Berdasarkan tulisan dari Takashi Shiraishi mengenai pemikiran Misbach, dapat disimpulkan bahwa Misbach berusaha menghilangkan dikotomi antara Islam dengan komunisme. Pemikirannya ini mirip dengan pemikiran Nasakom ala Soekarno, di mana baik Soekarno maupun Misbach melihat banyaknya kesesuaian nilai-nilai yang terkandung dalam Islam dan komunisme. Namun berbeda dengan Soekarno, dalam tataran yang sangat ekstrem, Misbach berani mengambil kesimpulan bahwa seseorang belum dikatakan Islam yang sejati apabila tidak mampu menerima komunisme. Begitu pula sebaliknya, seorang komunis tidak dapat dikatakan komunis apabila tidak dapat menerima Islam. 

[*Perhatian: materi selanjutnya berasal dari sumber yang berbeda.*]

-- ==== Sys2Proof/Machine/Boot.lean ====
section
/-! DEFINITION. Boot, resets, registers and the host's memory accesses (12_package.md R315, R316, R332 to R338, R348, R349; 14_fabric.md R353, R390; 08_ordering.md R275; R397). -/

namespace Sys2Proof.Machine

/-! Firmware cores (R333, R334). -/

/-- CYAN_RELOAD: an uncorrectable error resets a cyan core and the Cobalt core reloads it; its duties pause for at most 50 µs, how long is free (R332, R333). Log 52 (DESIGN CHOICE). -/
def execCyanReload (n : Nat) (s : State) : Result :=
  .next (if 6 ≤ n ∨ s.cobaltUp = false then s
  else
    let til := s.gtime + word (Config.freeChoice s.free % 50001)
    { s with free := s.free + 1 }.onPkg fun g => { g with cyanPaused := (n, til) :: g.cyanPaused.filter fun x => decide (x.1 ≠ n) })

/-- A command not yet begun fails with a fault code: its job ends before it starts. -/
def State.failLaunches (s : State) (which : Launch → Bool) (code : Nat) : State :=
  (s.pkg.cmds.filter fun c => decide (c.kind = 1) && which (launchOf c.payload)).foldl
    (fun (a : State) c => (a.dropCmd c.seq).journalMove c.seq .failed code 0) s

/-- COBALT_RESET: an uncorrectable error resets the Cobalt core, whose duties pause for up to 2 ms; a second within 1 s is fatal, and every job ends failed (R334). Log 52 (DESIGN CHOICE). -/
def execCobaltReset (s : State) : Result :=
  let again := match s.pkg.cobaltErrAt with
    | some t => decide ((s.gtime - t).toNat < 1000000000)
    | none => false
  let til := s.gtime + word (Config.freeChoice s.free % 2000001)
  let s1 := { s with free := s.free + 1 }.onPkg fun g => { g with cobaltErrAt := some s.gtime, cobaltPaused := some til }
  .next (if again then
    let code := FaultCode.uncorrectableEcc.num
    let s2 := s1.onPkg fun g => { g with fatal := true, bar := { g.bar with state := 6 } }
    (s2.jobs.foldl (fun (a : State) j => a.endJob j.id .failed code) s2).failLaunches (fun _ => true) code
  else s1)

/-! Reset (R308, R337, R349). -/

/-- A die with home slices retired: each takes its share of the capacity (R282, R308). -/
def Die.retire (d : Die) (slices : List Nat) : Die :=
  let r := (slices.filter fun x => decide (x < 288)).eraseDups
  { d with retiredSlices := r, capacity := dieCapacity * (288 - r.length) / 288 }

/-- Whether the error log of a die names a home slice of it (R306, R308). -/
def Die.sliceLogged (d : Die) (i : Nat) : Bool := d.errlog.any fun e => isHbm e.loc && decide (e.unit / 2 = i)

/-- Whether an error log names a vault of a cluster (R306, R308). -/
def State.vaultLogged (s : State) (c : Nat) : Bool := (List.range 4).any fun d => (s.die d).errlog.any fun e => !isHbm e.loc && decide (e.unit / 12 = c)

Pemikiran Misbach ini tentunya amat bertolak belakang dengan konsepsi komunisme itu sendiri yang memang secara nyata menolak agama yang dianggap sebagai candu masyarakat yang menunjukkan secara jelas komunisme menolak agama. Hal ini membuat sulit untuk menyatukan antara Islam dan komunisme dalam tataran praktis. Salah satu bentuk konkretnya, pembantaian yang dilakukan oleh PKI terhadap para santri dan ulama pada pemberontakan di Madiun merupakan salah satu bukti konkret dari sulitnya melaksanakan konsepsi Misbach ini. Pada masa kini akibat hubungan masa lalu yang kelam antara PKI dan Islam di Indonesia, sulit untuk menyatukan kedua kelompok ini, meski menurut Misbach keduanya memiliki nilai-nilai yang berdekatan.